PROBLEM> Records follow. Pull out every line that contains "devid".

:: RECORDS

/-- The serial lanes and cell links (R397-R419): each command completes at every lane end that can take it. -/
def Obligations.LaneCommandsComplete : Prop :=
  ∀ s : State,
    (s.gk.blocksRun = true →
      (∀ n, exec (.txSettleDone (.gl n)) s = .next (s.gkNext (s.gk.txSettled n))) ∧
      (∀ n, exec (.trainEnd (.gl n)) s = .next (s.gkNext (s.gk.txTrained n))) ∧
      (∀ n, exec (.signalDetect (.gl n)) s = .next (s.gkNext (s.gk.rxStep n 0 1))) ∧
      (∀ n, exec (.cdrLock (.gl n)) s = .next (s.gkNext (s.gk.rxStep n 1 2))) ∧
      (∀ n seen, exec (.pilotLock (.gl n) seen) s = .next (s.gkNext (s.gk.pilotLock n (seen.map (·.val))))) ∧
      (∀ n devid step, exec (.laneUp (.gl n) devid step) s = .next (s.gkNext (s.gk.laneUp n devid step))) ∧
      (∀ n line tags, exec (.codeword (.gl n) line tags) s = .next (s.gkNext (s.gk.codeword n (line.map (·.val)) tags))) ∧
      (∀ (n : Fin 68), exec (.lossOfSignal (.gl n)) s = .next (s.gkNext ((s.gk.iff (s.gk.rd F.LAN_L_STAT_RXST n == 4)
        (·.onLine n LineRx.drop)).rxStep n 4 5))) ∧
      (∀ n, exec (.signalReturn (.gl n)) s = .next (s.gkNext (s.gk.rxStep n 5 4))) ∧
      (∀ n, exec (.holdTimeout (.gl n)) s = .next (s.gkNext (s.gk.rxHoldEnd n))) ∧
      (∀ n mu sd, exec (.fomRefresh (.gl n) mu sd) s = .next (s.gkNext (s.gk.fomRefresh n mu sd))) ∧
      (∀ n, exec (.calRequest n) s = .next (s.gkNext (s.gk.calRequest n))) ∧
      (∀ n, exec (.calWindowStart (.gl n)) s = .next (s.gkNext (s.gk.winStart n))) ∧
      (∀ n, exec (.calWindowEnd (.gl n)) s = .next (s.gkNext (s.gk.winEnd n))) ∧
      (∀ lane gneed uneed, exec (.hubCalPoll lane gneed uneed) s = .next (s.gkNext (s.gk.hubCalPoll lane gneed uneed))) ∧
      (∀ n, exec (.ucwSecond n) s = .next (s.gkNext (s.gk.ucwSecond n))) ∧
      (∀ n, exec (.synthesiserDrift (.gl n)) s = .next (s.gkNext (s.gk.txDrift n)))) ∧
    (∀ n, exec (.txSettleDone (.up n)) s = .next (s.skNext (s.sk.upSettled n))) ∧
    (∀ n, exec (.txSettleDone (.port n)) s = .next (s.skNext (s.sk.portSettled n))) ∧
    (∀ n, exec (.txSettleDone (.lk n)) s = .next (s.ihNext (s.ih.txSettled n))) ∧
    (∀ n, exec (.trainEnd (.up n)) s = .next (s.skNext (s.sk.upTrained n))) ∧
    (∀ n, exec (.trainEnd (.port n)) s = .next (s.skNext (s.sk.portTrained n))) ∧
    (∀ n, exec (.trainEnd (.lk n)) s = .next (s.ihNext (s.ih.txTrained n))) ∧
    (∀ n, exec (.signalDetect (.up n)) s = .next (s.skNext (s.sk.upRx n 0 1))) ∧
    (∀ n, exec (.signalDetect (.port n)) s = .next (s.skNext (s.sk.portRx n 0 1))) ∧
    (∀ n, exec (.signalDetect (.lk n)) s = .next (s.ihNext (s.ih.rxStep n 0 1))) ∧
    (∀ n, exec (.cdrLock (.up n)) s = .next (s.skNext (s.sk.upRx n 1 2))) ∧
    (∀ n, exec (.cdrLock (.port n)) s = .next (s.skNext (s.sk.portRx n 1 2))) ∧
    (∀ n, exec (.cdrLock (.lk n)) s = .next (s.ihNext (s.ih.rxStep n 1 2))) ∧
    (∀ n seen, exec (.pilotLock (.up n) seen) s = .next (s.skNext (s.sk.pilotLock n (seen.map (·.val))))) ∧
    (∀ n devid step, exec (.laneUp (.up n) devid step) s = .next (s.skNext (s.sk.upUp n))) ∧
    (∀ n line tags, exec (.codeword (.up n) line tags) s = .next (s.skNext (s.sk.codeword (s.gk.rd F.SEC_LIM_GCMF) n
      (line.map (·.val)) tags))) ∧
    (∀ (n : Fin 2), exec (.lossOfSignal (.up n)) s = .next (s.skNext ((s.sk.iff (s.sk.rd F.HLAN_L_STAT_RXST n == 4) (·.onLine
      n LineRx.drop)).upRx n 4 5))) ∧
    (∀ n, exec (.lossOfSignal (.port n)) s = .next (s.skNext (s.sk.portRx n 3 4))) ∧
    (∀ n, exec (.lossOfSignal (.lk n)) s = .next (s.ihNext (s.ih.rxStep n 3 4))) ∧
    (∀ n, exec (.signalReturn (.up n)) s = .next (s.skNext (s.sk.upRx n 5 4))) ∧
    (∀ n, exec (.signalReturn (.port n)) s = .next (s.skNext (s.sk.portRx n 4 3))) ∧
    (∀ n, exec (.signalReturn (.lk n)) s = .next (s.ihNext (s.ih.rxStep n 4 3))) ∧
    (∀ n, exec (.holdTimeout (.up n)) s = .next (s.skNext (s.sk.upHoldEnd n))) ∧
    (∀ n, exec (.holdTimeout (.port n)) s = .next (s.skNext (s.sk.portHoldEnd n))) ∧
    (∀ n, exec (.holdTimeout (.lk n)) s = .next (s.ihNext (s.ih.rxHoldEnd n))) ∧
    (∀ n mu sd, exec (.fomRefresh (.up n) mu sd) s = .next (s.skNext (s.sk.fomRefresh n mu sd))) ∧
    (∀ n, exec (.calWindowEnd (.up n)) s = .next (s.skNext (s.sk.upWinEnd n))) ∧
    (∀ n, exec (.calWindowEnd (.port n)) s = .next (s.skNext (s.sk.portWinEnd n))) ∧
    (∀ port, exec (.hubCalGrant port) s = .next (s.skNext (s.sk.calGrant port))) ∧
    (∀ (c : Fin 192) fom, s.sk.populated c = true → exec (.cellLinkUp (.port c) fom) s = .next (s.skNext (s.sk.portUp c fom))) ∧
    (∀ n fom, s.ih.mainRuns = true → exec (.cellLinkUp (.lk n) fom) s = .next (s.ihNext (s.ih.linkUp n fom))) ∧
    (∀ c viol disp disc silent, exec (.cellLinkDown (.port c) viol disp disc silent) s = .next (s.skNext (s.sk.portDown c
      viol disp disc silent))) ∧
    (∀ n viol disp disc silent, exec (.cellLinkDown (.lk n) viol disp disc silent) s = .next (s.ihNext (s.ih.linkDown n viol
      disp disc))) ∧
    (exec .ihloonTxWindow s = .next (s.ihNext (s.ih.txWindow))) ∧
    (exec .ihloonTxWindowEnd s = .next (s.ihNext (s.ih.txWindowEnd))) ∧
    (∀ n, exec (.synthesiserDrift (.up n)) s = .next (s.skNext (s.sk.upDrift n))) ∧
    (∀ n, exec (.synthesiserDrift (.port n)) s = .next (s.skNext (s.sk.portDrift n))) ∧
    (∀ n, exec (.synthesiserDrift (.lk n)) s = .next (s.ihNext s.ih.txDrift))

/-- Security and identity (R420-R440): each command completes at the part it names. -/
def Obligations.SecurityCommandsComplete : Prop :=
  ∀ s : State,
    (s.gk.blocksRun = true →
      (∀ link certOk, exec (.attestChallenge .gloesk link certOk) s = .next (s.gkNext (s.gk.attestChallenge certOk))) ∧
      (∀ pos plane ev other, exec (.attestEvidence false pos plane ev other) s = .next (s.gkNext (s.gk.attestEvidence pos
        plane ev))) ∧
      (∀ pos, exec (.attestRetry false pos) s = .next (s.gkNext (s.gk.attestRetry pos))) ∧
      (∀ (pos : Fin 8192) (plane : Fin 2) (ev : Evidence) (verdict : Fin 4) (sentAt : Nat), (s.gk.linkOpen 64 = true → exec
        (.evidenceRecord pos plane ev verdict sentAt) s = .next (s.gkNext (s.gk.evidenceRecord pos plane ev verdict sentAt)))
        ∧ (s.gk.linkOpen 64 = false → exec (.evidenceRecord pos plane ev verdict sentAt) s = .next (s.gkNext s.gk))) ∧
      (∀ slot ecdsa mldsa digest hash body, exec (.bundleLoad slot ecdsa mldsa digest hash body) s = .next (s.gkNext
        (s.gk.bundleLoad slot ecdsa mldsa digest hash body))) ∧
      (exec .loadComplete s = .next (s.gkNext (s.gk.loadComplete))) ∧
      (∀ usage, exec (.provisioningWrite .gloesk usage) s = .next (s.gkNext (s.gk.provision usage))) ∧
      (exec (.epochTimer false) s = .next (s.gkNext (s.gk.epochTimer))) ∧
      (∀ e nonce perm, exec (.debugToken .gloesk e nonce perm) s = .next (s.gkNext (s.gk.debugToken e nonce perm))) ∧
      (exec (.debugClose .gloesk) s = .next (s.gkNext (s.gk.debugClose))) ∧
      (exec (.debugExpiry .gloesk) s = .next (s.gkNext (s.gk.debugExpiry))) ∧
      (∀ who, exec (.dbgchalRead .gloesk who) s = .next (s.gkNext (s.gk.dbgchalRead who))) ∧
      (∀ who, exec (.posdataRead who) s = .next (s.gkNext (s.gk.posdataRead who))) ∧
      (exec (.entropyFailure .gloesk) s = .next (s.gkNext (s.gk.entropyFailure)))) ∧
    (∀ link certOk, exec (.attestChallenge .stanak link certOk) s = .next (s.skNext (s.sk.attestChallenge link certOk))) ∧
    (∀ link certOk, s.ih.mainRuns = true → exec (.attestChallenge .ihloon link certOk) s = .next (s.ihNext
      (s.ih.attestChallenge link certOk))) ∧
    (∀ pos plane ev other, exec (.attestEvidence true pos plane ev other) s = .next (s.skNext (if s.sk.populated (pos % 256)
      then s.sk.attestEvidence (pos % 256) ev other else s.sk))) ∧
    (∀ pos, exec (.attestRetry true pos) s = .next (s.skNext (if s.sk.populated (pos % 256) then s.sk.attestRetry (pos % 256)
      else s.sk))) ∧
    (∀ usage, exec (.provisioningWrite .stanak usage) s = .next (s.skNext (s.sk.provision usage))) ∧
    (∀ usage, s.ih.mainRuns = true → exec (.provisioningWrite .ihloon usage) s = .next (s.ihNext (s.ih.provision usage))) ∧
    (exec (.epochTimer true) s = .next (s.skNext (s.sk.epochTimer))) ∧
    (∀ e nonce perm, exec (.debugToken .stanak e nonce perm) s = .next (s.skNext (s.sk.deliver s.period e (.token nonce
      perm)))) ∧
    (∀ e nonce perm, s.ih.mainRuns = true → exec (.debugToken .ihloon e nonce perm) s = .next (s.ihNext (s.ih.deliver
      s.period e (.token nonce perm)))) ∧
    (exec (.debugClose .stanak) s = .next (s.skNext (s.sk.debugClose))) ∧
    (s.ih.mainRuns = true → exec (.debugClose .ihloon) s = .next (s.ihNext (s.ih.debugClose))) ∧
    (exec (.debugExpiry .stanak) s = .next (s.skNext (s.sk.debugClose))) ∧
    (s.ih.mainRuns = true → exec (.debugExpiry .ihloon) s = .next (s.ihNext (s.ih.debugClose))) ∧
    (∀ who, exec (.dbgchalRead .stanak who) s = .next (s.skNext (s.sk.newNonce))) ∧
    (∀ who, s.ih.mainRuns = true → exec (.dbgchalRead .ihloon who) s = .next (s.ihNext (s.ih.newNonce))) ∧
    (exec (.entropyFailure .stanak) s = .next (s.skNext (s.sk.entropyFailure))) ∧
    (s.ih.mainRuns = true → exec (.entropyFailure .ihloon) s = .next (s.ihNext (s.ih.entropyFailure)))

::::

EXERCISE RESPONSE>
      (∀ n devid step, exec (.laneUp (.gl n) devid step) s = .next (s.gkNext (s.gk.laneUp n devid step))) ∧
    (∀ n devid step, exec (.laneUp (.up n) devid step) s = .next (s.skNext (s.sk.upUp n))) ∧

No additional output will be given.